• [Try it]
Please repeat the lines below, exactly and only, from the one that holds "id g).calendar = s.calendar := rfl" through the one that holds "id g).power = s.power := rfl".

- - - - - - -

/-! ### modSeq -/

@[simp] theorem State.modSeq_pending (s : State) (i : Nat) (g : Seq → Seq) : (s.modSeq i g).pending = s.pending := rfl
@[simp] theorem State.modSeq_now (s : State) (i : Nat) (g : Seq → Seq) : (s.modSeq i g).now = s.now := rfl
@[simp] theorem State.modSeq_timePage (s : State) (i : Nat) (g : Seq → Seq) : (s.modSeq i g).timePage = s.timePage := rfl
@[simp] theorem State.modSeq_ids (s : State) (i : Nat) (g : Seq → Seq) : (s.modSeq i g).ids = s.ids := rfl
@[simp] theorem State.modSeq_free (s : State) (i : Nat) (g : Seq → Seq) : (s.modSeq i g).free = s.free := rfl
@[simp] theorem State.modSeq_boot (s : State) (i : Nat) (g : Seq → Seq) : (s.modSeq i g).boot = s.boot := rfl
@[simp] theorem State.modSeq_flashA (s : State) (i : Nat) (g : Seq → Seq) : (s.modSeq i g).flashA = s.flashA := rfl
@[simp] theorem State.modSeq_flashB (s : State) (i : Nat) (g : Seq → Seq) : (s.modSeq i g).flashB = s.flashB := rfl
@[simp] theorem State.modSeq_image (s : State) (i : Nat) (g : Seq → Seq) : (s.modSeq i g).image = s.image := rfl
@[simp] theorem State.modSeq_update (s : State) (i : Nat) (g : Seq → Seq) : (s.modSeq i g).update = s.update := rfl
@[simp] theorem State.modSeq_resets (s : State) (i : Nat) (g : Seq → Seq) : (s.modSeq i g).resets = s.resets := rfl
@[simp] theorem State.modSeq_fns (s : State) (i : Nat) (g : Seq → Seq) : (s.modSeq i g).fns = s.fns := rfl
@[simp] theorem State.modSeq_reqs (s : State) (i : Nat) (g : Seq → Seq) : (s.modSeq i g).reqs = s.reqs := rfl
@[simp] theorem State.modSeq_fences (s : State) (i : Nat) (g : Seq → Seq) : (s.modSeq i g).fences = s.fences := rfl
@[simp] theorem State.modSeq_seqs (s : State) (i : Nat) (g : Seq → Seq) : (s.modSeq i g).seqs = mapIf (·.index == i) g s.seqs := rfl
@[simp] theorem State.modSeq_seqGens (s : State) (i : Nat) (g : Seq → Seq) : (s.modSeq i g).seqGens = s.seqGens := rfl
@[simp] theorem State.modSeq_seqFree (s : State) (i : Nat) (g : Seq → Seq) : (s.modSeq i g).seqFree = s.seqFree := rfl
@[simp] theorem State.modSeq_recs (s : State) (i : Nat) (g : Seq → Seq) : (s.modSeq i g).recs = s.recs := rfl
@[simp] theorem State.modSeq_pages (s : State) (i : Nat) (g : Seq → Seq) : (s.modSeq i g).pages = s.pages := rfl
@[simp] theorem State.modSeq_parity (s : State) (i : Nat) (g : Seq → Seq) : (s.modSeq i g).parity = s.parity := rfl
@[simp] theorem State.modSeq_grainVers (s : State) (i : Nat) (g : Seq → Seq) : (s.modSeq i g).grainVers = s.grainVers := rfl
@[simp] theorem State.modSeq_moves (s : State) (i : Nat) (g : Seq → Seq) : (s.modSeq i g).moves = s.moves := rfl
@[simp] theorem State.modSeq_staging (s : State) (i : Nat) (g : Seq → Seq) : (s.modSeq i g).staging = s.staging := rfl
@[simp] theorem State.modSeq_demoting (s : State) (i : Nat) (g : Seq → Seq) : (s.modSeq i g).demoting = s.demoting := rfl
@[simp] theorem State.modSeq_weights (s : State) (i : Nat) (g : Seq → Seq) : (s.modSeq i g).weights = s.weights := rfl
@[simp] theorem State.modSeq_direct (s : State) (i : Nat) (g : Seq → Seq) : (s.modSeq i g).direct = s.direct := rfl
@[simp] theorem State.modSeq_directOpen (s : State) (i : Nat) (g : Seq → Seq) : (s.modSeq i g).directOpen = s.directOpen := rfl
@[simp] theorem State.modSeq_directBad (s : State) (i : Nat) (g : Seq → Seq) : (s.modSeq i g).directBad = s.directBad := rfl
@[simp] theorem State.modSeq_viral (s : State) (i : Nat) (g : Seq → Seq) : (s.modSeq i g).viral = s.viral := rfl
@[simp] theorem State.modSeq_dir (s : State) (i : Nat) (g : Seq → Seq) : (s.modSeq i g).dir = s.dir := rfl
@[simp] theorem State.modSeq_dirGens (s : State) (i : Nat) (g : Seq → Seq) : (s.modSeq i g).dirGens = s.dirGens := rfl
@[simp] theorem State.modSeq_dirFree (s : State) (i : Nat) (g : Seq → Seq) : (s.modSeq i g).dirFree = s.dirFree := rfl
@[simp] theorem State.modSeq_array (s : State) (i : Nat) (g : Seq → Seq) : (s.modSeq i g).array = s.array := rfl
@[simp] theorem State.modSeq_tables (s : State) (i : Nat) (g : Seq → Seq) : (s.modSeq i g).tables = s.tables := rfl
@[simp] theorem State.modSeq_streams (s : State) (i : Nat) (g : Seq → Seq) : (s.modSeq i g).streams = s.streams := rfl
@[simp] theorem State.modSeq_rechecks (s : State) (i : Nat) (g : Seq → Seq) : (s.modSeq i g).rechecks = s.rechecks := rfl
@[simp] theorem State.modSeq_tabFree (s : State) (i : Nat) (g : Seq → Seq) : (s.modSeq i g).tabFree = s.tabFree := rfl
@[simp] theorem State.modSeq_impFree (s : State) (i : Nat) (g : Seq → Seq) : (s.modSeq i g).impFree = s.impFree := rfl
@[simp] theorem State.modSeq_engines (s : State) (i : Nat) (g : Seq → Seq) : (s.modSeq i g).engines = s.engines := rfl
@[simp] theorem State.modSeq_passes (s : State) (i : Nat) (g : Seq → Seq) : (s.modSeq i g).passes = s.passes := rfl
@[simp] theorem State.modSeq_curds (s : State) (i : Nat) (g : Seq → Seq) : (s.modSeq i g).curds = s.curds := rfl
@[simp] theorem State.modSeq_calendar (s : State) (i : Nat) (g : Seq → Seq) : (s.modSeq i g).calendar = s.calendar := rfl
@[simp] theorem State.modSeq_monitor (s : State) (i : Nat) (g : Seq → Seq) : (s.modSeq i g).monitor = s.monitor := rfl
@[simp] theorem State.modSeq_queues (s : State) (i : Nat) (g : Seq → Seq) : (s.modSeq i g).queues = s.queues := rfl
@[simp] theorem State.modSeq_egress (s : State) (i : Nat) (g : Seq → Seq) : (s.modSeq i g).egress = s.egress := rfl
@[simp] theorem State.modSeq_ports (s : State) (i : Nat) (g : Seq → Seq) : (s.modSeq i g).ports = s.ports := rfl
@[simp] theorem State.modSeq_clusters (s : State) (i : Nat) (g : Seq → Seq) : (s.modSeq i g).clusters = s.clusters := rfl
@[simp] theorem State.modSeq_txns (s : State) (i : Nat) (g : Seq → Seq) : (s.modSeq i g).txns = s.txns := rfl
@[simp] theorem State.modSeq_extents (s : State) (i : Nat) (g : Seq → Seq) : (s.modSeq i g).extents = s.extents := rfl
@[simp] theorem State.modSeq_volumes (s : State) (i : Nat) (g : Seq → Seq) : (s.modSeq i g).volumes = s.volumes := rfl
@[simp] theorem State.modSeq_peerEpochs (s : State) (i : Nat) (g : Seq → Seq) : (s.modSeq i g).peerEpochs = s.peerEpochs := rfl
@[simp] theorem State.modSeq_tray (s : State) (i : Nat) (g : Seq → Seq) : (s.modSeq i g).tray = s.tray := rfl
@[simp] theorem State.modSeq_dram (s : State) (i : Nat) (g : Seq → Seq) : (s.modSeq i g).dram = s.dram := rfl
@[simp] theorem State.modSeq_groups (s : State) (i : Nat) (g : Seq → Seq) : (s.modSeq i g).groups = s.groups := rfl
@[simp] theorem State.modSeq_island (s : State) (i : Nat) (g : Seq → Seq) : (s.modSeq i g).island = s.island := rfl
@[simp] theorem State.modSeq_tenants (s : State) (i : Nat) (g : Seq → Seq) : (s.modSeq i g).tenants = s.tenants := rfl
@[simp] theorem State.modSeq_dbg (s : State) (i : Nat) (g : Seq → Seq) : (s.modSeq i g).dbg = s.dbg := rfl
@[simp] theorem State.modSeq_recorder (s : State) (i : Nat) (g : Seq → Seq) : (s.modSeq i g).recorder = s.recorder := rfl
@[simp] theorem State.modSeq_faults (s : State) (i : Nat) (g : Seq → Seq) : (s.modSeq i g).faults = s.faults := rfl
@[simp] theorem State.modSeq_mgmt (s : State) (i : Nat) (g : Seq → Seq) : (s.modSeq i g).mgmt = s.mgmt := rfl
@[simp] theorem State.modSeq_power (s : State) (i : Nat) (g : Seq → Seq) : (s.modSeq i g).power = s.power := rfl
@[simp] theorem State.modSeq_telemetry (s : State) (i : Nat) (g : Seq → Seq) : (s.modSeq i g).telemetry = s.telemetry := rfl
@[simp] theorem State.modSeq_coarse (s : State) (i : Nat) (g : Seq → Seq) : (s.modSeq i g).coarse = s.coarse := rfl
@[simp] theorem State.modSeq_trace (s : State) (i : Nat) (g : Seq → Seq) : (s.modSeq i g).trace = s.trace := rfl
@[simp] theorem State.modSeq_out (s : State) (i : Nat) (g : Seq → Seq) : (s.modSeq i g).out = s.out := rfl

/-! ### modRec -/

@[simp] theorem State.modRec_pending (s : State) (id : Nat) (g : Rec → Rec) : (s.modRec id g).pending = s.pending := rfl
@[simp] theorem State.modRec_now (s : State) (id : Nat) (g : Rec → Rec) : (s.modRec id g).now = s.now := rfl
@[simp] theorem State.modRec_timePage (s : State) (id : Nat) (g : Rec → Rec) : (s.modRec id g).timePage = s.timePage := rfl
@[simp] theorem State.modRec_ids (s : State) (id : Nat) (g : Rec → Rec) : (s.modRec id g).ids = s.ids := rfl
@[simp] theorem State.modRec_free (s : State) (id : Nat) (g : Rec → Rec) : (s.modRec id g).free = s.free := rfl
@[simp] theorem State.modRec_boot (s : State) (id : Nat) (g : Rec → Rec) : (s.modRec id g).boot = s.boot := rfl
@[simp] theorem State.modRec_flashA (s : State) (id : Nat) (g : Rec → Rec) : (s.modRec id g).flashA = s.flashA := rfl
@[simp] theorem State.modRec_flashB (s : State) (id : Nat) (g : Rec → Rec) : (s.modRec id g).flashB = s.flashB := rfl
@[simp] theorem State.modRec_image (s : State) (id : Nat) (g : Rec → Rec) : (s.modRec id g).image = s.image := rfl
@[simp] theorem State.modRec_update (s : State) (id : Nat) (g : Rec → Rec) : (s.modRec id g).update = s.update := rfl
@[simp] theorem State.modRec_resets (s : State) (id : Nat) (g : Rec → Rec) : (s.modRec id g).resets = s.resets := rfl
@[simp] theorem State.modRec_fns (s : State) (id : Nat) (g : Rec → Rec) : (s.modRec id g).fns = s.fns := rfl
@[simp] theorem State.modRec_reqs (s : State) (id : Nat) (g : Rec → Rec) : (s.modRec id g).reqs = s.reqs := rfl
@[simp] theorem State.modRec_fences (s : State) (id : Nat) (g : Rec → Rec) : (s.modRec id g).fences = s.fences := rfl
@[simp] theorem State.modRec_seqs (s : State) (id : Nat) (g : Rec → Rec) : (s.modRec id g).seqs = s.seqs := rfl
@[simp] theorem State.modRec_seqGens (s : State) (id : Nat) (g : Rec → Rec) : (s.modRec id g).seqGens = s.seqGens := rfl
@[simp] theorem State.modRec_seqFree (s : State) (id : Nat) (g : Rec → Rec) : (s.modRec id g).seqFree = s.seqFree := rfl
@[simp] theorem State.modRec_recs (s : State) (id : Nat) (g : Rec → Rec) : (s.modRec id g).recs = mapIf (·.id == id) g s.recs := rfl
@[simp] theorem State.modRec_pages (s : State) (id : Nat) (g : Rec → Rec) : (s.modRec id g).pages = s.pages := rfl
@[simp] theorem State.modRec_parity (s : State) (id : Nat) (g : Rec → Rec) : (s.modRec id g).parity = s.parity := rfl
@[simp] theorem State.modRec_grainVers (s : State) (id : Nat) (g : Rec → Rec) : (s.modRec id g).grainVers = s.grainVers := rfl
@[simp] theorem State.modRec_moves (s : State) (id : Nat) (g : Rec → Rec) : (s.modRec id g).moves = s.moves := rfl
@[simp] theorem State.modRec_staging (s : State) (id : Nat) (g : Rec → Rec) : (s.modRec id g).staging = s.staging := rfl
@[simp] theorem State.modRec_demoting (s : State) (id : Nat) (g : Rec → Rec) : (s.modRec id g).demoting = s.demoting := rfl
@[simp] theorem State.modRec_weights (s : State) (id : Nat) (g : Rec → Rec) : (s.modRec id g).weights = s.weights := rfl
@[simp] theorem State.modRec_direct (s : State) (id : Nat) (g : Rec → Rec) : (s.modRec id g).direct = s.direct := rfl
@[simp] theorem State.modRec_directOpen (s : State) (id : Nat) (g : Rec → Rec) : (s.modRec id g).directOpen = s.directOpen := rfl
@[simp] theorem State.modRec_directBad (s : State) (id : Nat) (g : Rec → Rec) : (s.modRec id g).directBad = s.directBad := rfl
@[simp] theorem State.modRec_viral (s : State) (id : Nat) (g : Rec → Rec) : (s.modRec id g).viral = s.viral := rfl
@[simp] theorem State.modRec_dir (s : State) (id : Nat) (g : Rec → Rec) : (s.modRec id g).dir = s.dir := rfl
@[simp] theorem State.modRec_dirGens (s : State) (id : Nat) (g : Rec → Rec) : (s.modRec id g).dirGens = s.dirGens := rfl
@[simp] theorem State.modRec_dirFree (s : State) (id : Nat) (g : Rec → Rec) : (s.modRec id g).dirFree = s.dirFree := rfl
@[simp] theorem State.modRec_array (s : State) (id : Nat) (g : Rec → Rec) : (s.modRec id g).array = s.array := rfl
@[simp] theorem State.modRec_tables (s : State) (id : Nat) (g : Rec → Rec) : (s.modRec id g).tables = s.tables := rfl
@[simp] theorem State.modRec_streams (s : State) (id : Nat) (g : Rec → Rec) : (s.modRec id g).streams = s.streams := rfl
@[simp] theorem State.modRec_rechecks (s : State) (id : Nat) (g : Rec → Rec) : (s.modRec id g).rechecks = s.rechecks := rfl
@[simp] theorem State.modRec_tabFree (s : State) (id : Nat) (g : Rec → Rec) : (s.modRec id g).tabFree = s.tabFree := rfl
@[simp] theorem State.modRec_impFree (s : State) (id : Nat) (g : Rec → Rec) : (s.modRec id g).impFree = s.impFree := rfl
@[simp] theorem State.modRec_engines (s : State) (id : Nat) (g : Rec → Rec) : (s.modRec id g).engines = s.engines := rfl
@[simp] theorem State.modRec_passes (s : State) (id : Nat) (g : Rec → Rec) : (s.modRec id g).passes = s.passes := rfl
@[simp] theorem State.modRec_curds (s : State) (id : Nat) (g : Rec → Rec) : (s.modRec id g).curds = s.curds := rfl
@[simp] theorem State.modRec_calendar (s : State) (id : Nat) (g : Rec → Rec) : (s.modRec id g).calendar = s.calendar := rfl
@[simp] theorem State.modRec_monitor (s : State) (id : Nat) (g : Rec → Rec) : (s.modRec id g).monitor = s.monitor := rfl
@[simp] theorem State.modRec_queues (s : State) (id : Nat) (g : Rec → Rec) : (s.modRec id g).queues = s.queues := rfl
@[simp] theorem State.modRec_egress (s : State) (id : Nat) (g : Rec → Rec) : (s.modRec id g).egress = s.egress := rfl
@[simp] theorem State.modRec_ports (s : State) (id : Nat) (g : Rec → Rec) : (s.modRec id g).ports = s.ports := rfl
@[simp] theorem State.modRec_clusters (s : State) (id : Nat) (g : Rec → Rec) : (s.modRec id g).clusters = s.clusters := rfl
@[simp] theorem State.modRec_txns (s : State) (id : Nat) (g : Rec → Rec) : (s.modRec id g).txns = s.txns := rfl
@[simp] theorem State.modRec_extents (s : State) (id : Nat) (g : Rec → Rec) : (s.modRec id g).extents = s.extents := rfl
@[simp] theorem State.modRec_volumes (s : State) (id : Nat) (g : Rec → Rec) : (s.modRec id g).volumes = s.volumes := rfl
@[simp] theorem State.modRec_peerEpochs (s : State) (id : Nat) (g : Rec → Rec) : (s.modRec id g).peerEpochs = s.peerEpochs := rfl
@[simp] theorem State.modRec_tray (s : State) (id : Nat) (g : Rec → Rec) : (s.modRec id g).tray = s.tray := rfl
@[simp] theorem State.modRec_dram (s : State) (id : Nat) (g : Rec → Rec) : (s.modRec id g).dram = s.dram := rfl
@[simp] theorem State.modRec_groups (s : State) (id : Nat) (g : Rec → Rec) : (s.modRec id g).groups = s.groups := rfl
@[simp] theorem State.modRec_island (s : State) (id : Nat) (g : Rec → Rec) : (s.modRec id g).island = s.island := rfl
@[simp] theorem State.modRec_tenants (s : State) (id : Nat) (g : Rec → Rec) : (s.modRec id g).tenants = s.tenants := rfl
@[simp] theorem State.modRec_dbg (s : State) (id : Nat) (g : Rec → Rec) : (s.modRec id g).dbg = s.dbg := rfl
@[simp] theorem State.modRec_recorder (s : State) (id : Nat) (g : Rec → Rec) : (s.modRec id g).recorder = s.recorder := rfl
@[simp] theorem State.modRec_faults (s : State) (id : Nat) (g : Rec → Rec) : (s.modRec id g).faults = s.faults := rfl
@[simp] theorem State.modRec_mgmt (s : State) (id : Nat) (g : Rec → Rec) : (s.modRec id g).mgmt = s.mgmt := rfl
@[simp] theorem State.modRec_power (s : State) (id : Nat) (g : Rec → Rec) : (s.modRec id g).power = s.power := rfl
@[simp] theorem State.modRec_telemetry (s : State) (id : Nat) (g : Rec → Rec) : (s.modRec id g).telemetry = s.telemetry := rfl
@[simp] theorem State.modRec_coarse (s : State) (id : Nat) (g : Rec → Rec) : (s.modRec id g).coarse = s.coarse := rfl
@[simp] theorem State.modRec_trace (s : State) (id : Nat) (g : Rec → Rec) : (s.modRec id g).trace = s.trace := rfl
@[simp] theorem State.modRec_out (s : State) (id : Nat) (g : Rec → Rec) : (s.modRec id g).out = s.out := rfl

- - - - - - -

• [Output of the exercise]
@[simp] theorem State.modRec_calendar (s : State) (id : Nat) (g : Rec → Rec) : (s.modRec id g).calendar = s.calendar := rfl
@[simp] theorem State.modRec_monitor (s : State) (id : Nat) (g : Rec → Rec) : (s.modRec id g).monitor = s.monitor := rfl
@[simp] theorem State.modRec_queues (s : State) (id : Nat) (g : Rec → Rec) : (s.modRec id g).queues = s.queues := rfl
@[simp] theorem State.modRec_egress (s : State) (id : Nat) (g : Rec → Rec) : (s.modRec id g).egress = s.egress := rfl
@[simp] theorem State.modRec_ports (s : State) (id : Nat) (g : Rec → Rec) : (s.modRec id g).ports = s.ports := rfl
@[simp] theorem State.modRec_clusters (s : State) (id : Nat) (g : Rec → Rec) : (s.modRec id g).clusters = s.clusters := rfl
@[simp] theorem State.modRec_txns (s : State) (id : Nat) (g : Rec → Rec) : (s.modRec id g).txns = s.txns := rfl
@[simp] theorem State.modRec_extents (s : State) (id : Nat) (g : Rec → Rec) : (s.modRec id g).extents = s.extents := rfl
@[simp] theorem State.modRec_volumes (s : State) (id : Nat) (g : Rec → Rec) : (s.modRec id g).volumes = s.volumes := rfl
@[simp] theorem State.modRec_peerEpochs (s : State) (id : Nat) (g : Rec → Rec) : (s.modRec id g).peerEpochs = s.peerEpochs := rfl
@[simp] theorem State.modRec_tray (s : State) (id : Nat) (g : Rec → Rec) : (s.modRec id g).tray = s.tray := rfl
@[simp] theorem State.modRec_dram (s : State) (id : Nat) (g : Rec → Rec) : (s.modRec id g).dram = s.dram := rfl
@[simp] theorem State.modRec_groups (s : State) (id : Nat) (g : Rec → Rec) : (s.modRec id g).groups = s.groups := rfl
@[simp] theorem State.modRec_island (s : State) (id : Nat) (g : Rec → Rec) : (s.modRec id g).island = s.island := rfl
@[simp] theorem State.modRec_tenants (s : State) (id : Nat) (g : Rec → Rec) : (s.modRec id g).tenants = s.tenants := rfl
@[simp] theorem State.modRec_dbg (s : State) (id : Nat) (g : Rec → Rec) : (s.modRec id g).dbg = s.dbg := rfl
@[simp] theorem State.modRec_recorder (s : State) (id : Nat) (g : Rec → Rec) : (s.modRec id g).recorder = s.recorder := rfl
@[simp] theorem State.modRec_faults (s : State) (id : Nat) (g : Rec → Rec) : (s.modRec id g).faults = s.faults := rfl
@[simp] theorem State.modRec_mgmt (s : State) (id : Nat) (g : Rec → Rec) : (s.modRec id g).mgmt = s.mgmt := rfl
@[simp] theorem State.modRec_power (s : State) (id : Nat) (g : Rec → Rec) : (s.modRec id g).power = s.power := rfl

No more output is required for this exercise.